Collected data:
►

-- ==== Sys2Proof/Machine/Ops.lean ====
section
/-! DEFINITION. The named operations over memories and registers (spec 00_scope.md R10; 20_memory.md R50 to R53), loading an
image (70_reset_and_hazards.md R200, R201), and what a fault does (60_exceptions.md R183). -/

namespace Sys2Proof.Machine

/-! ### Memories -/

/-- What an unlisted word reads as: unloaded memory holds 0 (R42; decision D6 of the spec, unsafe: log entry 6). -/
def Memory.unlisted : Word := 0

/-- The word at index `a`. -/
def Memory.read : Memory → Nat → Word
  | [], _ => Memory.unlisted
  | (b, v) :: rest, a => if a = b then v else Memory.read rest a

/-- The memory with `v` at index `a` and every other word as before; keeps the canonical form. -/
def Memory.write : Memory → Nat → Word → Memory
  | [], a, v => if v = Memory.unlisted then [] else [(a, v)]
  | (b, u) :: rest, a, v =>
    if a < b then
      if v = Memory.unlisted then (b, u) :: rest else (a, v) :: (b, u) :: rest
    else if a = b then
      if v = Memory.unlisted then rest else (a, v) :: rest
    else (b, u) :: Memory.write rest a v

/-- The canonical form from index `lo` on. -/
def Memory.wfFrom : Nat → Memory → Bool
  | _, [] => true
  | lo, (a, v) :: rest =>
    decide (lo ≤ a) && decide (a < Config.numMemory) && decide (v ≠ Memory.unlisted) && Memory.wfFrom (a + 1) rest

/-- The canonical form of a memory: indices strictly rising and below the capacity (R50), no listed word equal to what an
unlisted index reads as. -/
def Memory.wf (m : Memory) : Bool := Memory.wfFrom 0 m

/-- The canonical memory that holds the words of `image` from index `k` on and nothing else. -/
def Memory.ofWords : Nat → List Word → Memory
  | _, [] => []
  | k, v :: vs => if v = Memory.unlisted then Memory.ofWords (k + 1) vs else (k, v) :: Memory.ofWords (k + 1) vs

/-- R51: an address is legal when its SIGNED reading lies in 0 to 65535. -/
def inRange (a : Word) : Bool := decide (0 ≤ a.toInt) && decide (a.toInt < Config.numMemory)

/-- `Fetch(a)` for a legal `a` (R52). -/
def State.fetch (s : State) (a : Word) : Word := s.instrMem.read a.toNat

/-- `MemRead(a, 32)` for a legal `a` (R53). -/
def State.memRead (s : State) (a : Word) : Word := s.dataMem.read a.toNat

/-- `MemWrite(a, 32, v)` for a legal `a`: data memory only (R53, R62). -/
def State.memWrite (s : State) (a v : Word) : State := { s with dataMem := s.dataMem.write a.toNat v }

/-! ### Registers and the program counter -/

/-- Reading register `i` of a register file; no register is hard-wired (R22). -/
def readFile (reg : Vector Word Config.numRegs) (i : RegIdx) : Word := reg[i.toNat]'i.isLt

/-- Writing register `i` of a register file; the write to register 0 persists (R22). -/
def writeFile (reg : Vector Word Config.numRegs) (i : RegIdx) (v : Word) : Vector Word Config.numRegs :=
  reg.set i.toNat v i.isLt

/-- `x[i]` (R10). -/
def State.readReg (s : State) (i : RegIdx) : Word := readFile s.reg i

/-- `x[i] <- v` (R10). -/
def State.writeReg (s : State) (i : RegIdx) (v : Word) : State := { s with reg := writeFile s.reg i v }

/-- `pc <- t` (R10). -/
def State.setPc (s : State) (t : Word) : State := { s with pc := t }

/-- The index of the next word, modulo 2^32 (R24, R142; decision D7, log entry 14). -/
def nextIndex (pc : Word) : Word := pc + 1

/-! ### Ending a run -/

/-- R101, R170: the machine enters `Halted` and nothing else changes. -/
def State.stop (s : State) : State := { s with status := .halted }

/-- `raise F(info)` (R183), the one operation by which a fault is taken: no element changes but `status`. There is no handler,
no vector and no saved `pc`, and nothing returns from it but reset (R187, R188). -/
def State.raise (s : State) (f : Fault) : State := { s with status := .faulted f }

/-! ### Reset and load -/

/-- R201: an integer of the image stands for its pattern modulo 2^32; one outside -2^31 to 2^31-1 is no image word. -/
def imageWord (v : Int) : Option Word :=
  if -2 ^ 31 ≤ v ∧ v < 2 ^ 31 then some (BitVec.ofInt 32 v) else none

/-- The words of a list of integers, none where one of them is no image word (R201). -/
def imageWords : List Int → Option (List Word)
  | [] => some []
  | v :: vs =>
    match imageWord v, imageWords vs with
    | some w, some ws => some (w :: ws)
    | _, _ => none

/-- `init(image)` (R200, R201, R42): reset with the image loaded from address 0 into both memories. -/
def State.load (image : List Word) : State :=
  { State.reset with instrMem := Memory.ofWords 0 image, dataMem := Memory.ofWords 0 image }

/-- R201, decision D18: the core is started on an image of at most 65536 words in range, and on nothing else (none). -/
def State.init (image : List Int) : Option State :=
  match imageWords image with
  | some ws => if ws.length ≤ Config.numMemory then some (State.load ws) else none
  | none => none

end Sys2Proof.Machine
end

◄
►

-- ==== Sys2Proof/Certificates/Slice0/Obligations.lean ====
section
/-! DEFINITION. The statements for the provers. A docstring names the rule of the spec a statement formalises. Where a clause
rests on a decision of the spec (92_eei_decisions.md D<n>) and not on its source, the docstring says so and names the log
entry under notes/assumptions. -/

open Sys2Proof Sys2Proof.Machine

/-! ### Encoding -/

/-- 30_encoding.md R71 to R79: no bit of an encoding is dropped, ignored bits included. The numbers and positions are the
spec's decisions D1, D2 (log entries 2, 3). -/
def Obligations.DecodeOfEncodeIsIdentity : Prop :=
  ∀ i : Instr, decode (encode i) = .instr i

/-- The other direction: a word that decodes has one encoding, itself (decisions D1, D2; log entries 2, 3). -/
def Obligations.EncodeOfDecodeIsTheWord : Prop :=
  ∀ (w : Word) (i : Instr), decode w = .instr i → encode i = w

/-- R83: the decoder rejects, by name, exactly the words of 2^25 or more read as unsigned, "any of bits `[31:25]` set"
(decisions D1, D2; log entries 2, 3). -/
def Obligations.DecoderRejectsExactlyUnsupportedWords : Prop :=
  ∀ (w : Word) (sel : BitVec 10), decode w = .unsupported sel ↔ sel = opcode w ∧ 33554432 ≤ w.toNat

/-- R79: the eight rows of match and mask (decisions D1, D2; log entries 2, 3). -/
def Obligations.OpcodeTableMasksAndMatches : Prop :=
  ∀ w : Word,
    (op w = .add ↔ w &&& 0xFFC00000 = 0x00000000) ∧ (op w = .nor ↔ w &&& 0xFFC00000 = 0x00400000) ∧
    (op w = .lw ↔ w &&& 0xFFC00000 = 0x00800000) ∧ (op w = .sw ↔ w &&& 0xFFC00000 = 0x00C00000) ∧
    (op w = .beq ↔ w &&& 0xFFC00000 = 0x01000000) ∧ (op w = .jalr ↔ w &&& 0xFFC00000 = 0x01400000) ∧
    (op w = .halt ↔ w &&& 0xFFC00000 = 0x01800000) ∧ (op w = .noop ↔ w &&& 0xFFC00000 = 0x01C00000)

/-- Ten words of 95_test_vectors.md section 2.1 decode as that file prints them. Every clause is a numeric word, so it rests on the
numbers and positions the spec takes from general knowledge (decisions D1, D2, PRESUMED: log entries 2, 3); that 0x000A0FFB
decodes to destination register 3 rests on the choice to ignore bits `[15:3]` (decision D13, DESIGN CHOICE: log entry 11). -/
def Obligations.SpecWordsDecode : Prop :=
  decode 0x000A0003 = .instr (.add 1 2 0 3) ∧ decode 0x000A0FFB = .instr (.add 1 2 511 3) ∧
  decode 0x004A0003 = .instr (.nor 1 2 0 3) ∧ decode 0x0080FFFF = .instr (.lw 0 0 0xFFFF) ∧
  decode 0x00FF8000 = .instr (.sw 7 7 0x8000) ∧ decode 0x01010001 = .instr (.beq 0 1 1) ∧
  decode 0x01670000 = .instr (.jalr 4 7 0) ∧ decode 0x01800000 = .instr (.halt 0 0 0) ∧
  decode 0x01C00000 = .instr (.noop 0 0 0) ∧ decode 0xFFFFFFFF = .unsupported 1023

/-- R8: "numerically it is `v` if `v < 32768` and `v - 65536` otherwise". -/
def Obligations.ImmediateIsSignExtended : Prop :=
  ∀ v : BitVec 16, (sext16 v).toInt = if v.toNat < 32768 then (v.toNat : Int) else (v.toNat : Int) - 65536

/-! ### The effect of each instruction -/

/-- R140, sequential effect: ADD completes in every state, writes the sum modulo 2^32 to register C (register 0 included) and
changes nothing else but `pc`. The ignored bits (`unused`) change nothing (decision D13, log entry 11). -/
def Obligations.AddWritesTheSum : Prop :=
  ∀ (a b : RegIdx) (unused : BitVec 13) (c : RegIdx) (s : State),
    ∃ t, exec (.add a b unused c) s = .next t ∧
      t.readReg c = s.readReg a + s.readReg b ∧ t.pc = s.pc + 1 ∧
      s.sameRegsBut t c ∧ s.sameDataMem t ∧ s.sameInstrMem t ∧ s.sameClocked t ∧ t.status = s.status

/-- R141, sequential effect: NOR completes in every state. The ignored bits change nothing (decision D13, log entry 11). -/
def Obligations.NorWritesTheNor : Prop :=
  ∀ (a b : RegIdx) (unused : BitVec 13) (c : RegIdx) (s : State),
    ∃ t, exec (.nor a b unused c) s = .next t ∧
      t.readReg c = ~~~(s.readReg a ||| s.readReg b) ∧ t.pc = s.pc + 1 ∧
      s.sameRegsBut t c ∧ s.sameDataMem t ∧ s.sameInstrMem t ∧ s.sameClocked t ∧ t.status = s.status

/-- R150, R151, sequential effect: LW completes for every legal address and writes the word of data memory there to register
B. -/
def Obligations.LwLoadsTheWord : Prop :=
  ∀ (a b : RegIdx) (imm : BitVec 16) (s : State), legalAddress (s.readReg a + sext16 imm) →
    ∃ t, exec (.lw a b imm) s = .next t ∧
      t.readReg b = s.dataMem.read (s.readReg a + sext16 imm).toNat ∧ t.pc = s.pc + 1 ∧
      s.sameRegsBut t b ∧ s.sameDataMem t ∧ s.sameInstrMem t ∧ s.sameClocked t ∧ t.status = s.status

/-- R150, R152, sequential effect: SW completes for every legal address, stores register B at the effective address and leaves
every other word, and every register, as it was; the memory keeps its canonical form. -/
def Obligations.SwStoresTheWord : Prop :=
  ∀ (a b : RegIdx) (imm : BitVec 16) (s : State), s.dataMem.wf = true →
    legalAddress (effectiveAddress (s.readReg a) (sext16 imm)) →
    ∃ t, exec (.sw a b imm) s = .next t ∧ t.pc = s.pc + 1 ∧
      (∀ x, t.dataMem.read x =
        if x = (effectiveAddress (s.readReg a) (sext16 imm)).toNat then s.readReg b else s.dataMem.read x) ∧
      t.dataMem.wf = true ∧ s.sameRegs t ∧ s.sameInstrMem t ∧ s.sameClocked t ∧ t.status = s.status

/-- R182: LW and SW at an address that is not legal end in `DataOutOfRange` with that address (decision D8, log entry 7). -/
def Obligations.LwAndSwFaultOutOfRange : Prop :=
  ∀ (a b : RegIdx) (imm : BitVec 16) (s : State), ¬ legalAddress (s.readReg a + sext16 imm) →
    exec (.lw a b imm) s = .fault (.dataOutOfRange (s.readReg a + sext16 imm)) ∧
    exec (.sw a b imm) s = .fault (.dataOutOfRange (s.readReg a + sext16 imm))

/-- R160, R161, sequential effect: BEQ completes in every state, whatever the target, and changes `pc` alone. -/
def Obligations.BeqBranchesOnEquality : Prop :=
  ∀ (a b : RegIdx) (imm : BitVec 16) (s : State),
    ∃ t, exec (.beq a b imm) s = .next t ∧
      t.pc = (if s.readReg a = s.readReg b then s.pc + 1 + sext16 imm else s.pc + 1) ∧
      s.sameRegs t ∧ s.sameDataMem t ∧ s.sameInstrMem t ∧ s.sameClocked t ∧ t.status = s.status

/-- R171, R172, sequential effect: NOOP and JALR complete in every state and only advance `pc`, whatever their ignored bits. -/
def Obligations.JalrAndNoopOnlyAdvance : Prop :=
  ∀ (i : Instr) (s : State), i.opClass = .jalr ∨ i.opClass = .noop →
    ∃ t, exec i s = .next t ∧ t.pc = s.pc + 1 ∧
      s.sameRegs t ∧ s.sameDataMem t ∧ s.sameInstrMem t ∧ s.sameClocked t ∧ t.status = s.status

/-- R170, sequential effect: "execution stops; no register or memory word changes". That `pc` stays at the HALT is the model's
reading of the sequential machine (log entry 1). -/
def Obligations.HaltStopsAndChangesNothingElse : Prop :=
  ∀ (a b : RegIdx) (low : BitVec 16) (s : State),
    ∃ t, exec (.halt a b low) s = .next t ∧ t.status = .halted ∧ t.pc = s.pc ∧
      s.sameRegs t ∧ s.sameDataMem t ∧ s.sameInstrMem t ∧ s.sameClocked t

◄

All that is wanted is a faithful reproduction of the line above with "-- ==== Sys2Proof/Machine/Ops.lean", the line with "### Memories -/", and every line in between.

# RESPONSE BELOW
-- ==== Sys2Proof/Machine/Ops.lean ====
section
/-! DEFINITION. The named operations over memories and registers (spec 00_scope.md R10; 20_memory.md R50 to R53), loading an
image (70_reset_and_hazards.md R200, R201), and what a fault does (60_exceptions.md R183). -/

namespace Sys2Proof.Machine

/-! ### Memories -/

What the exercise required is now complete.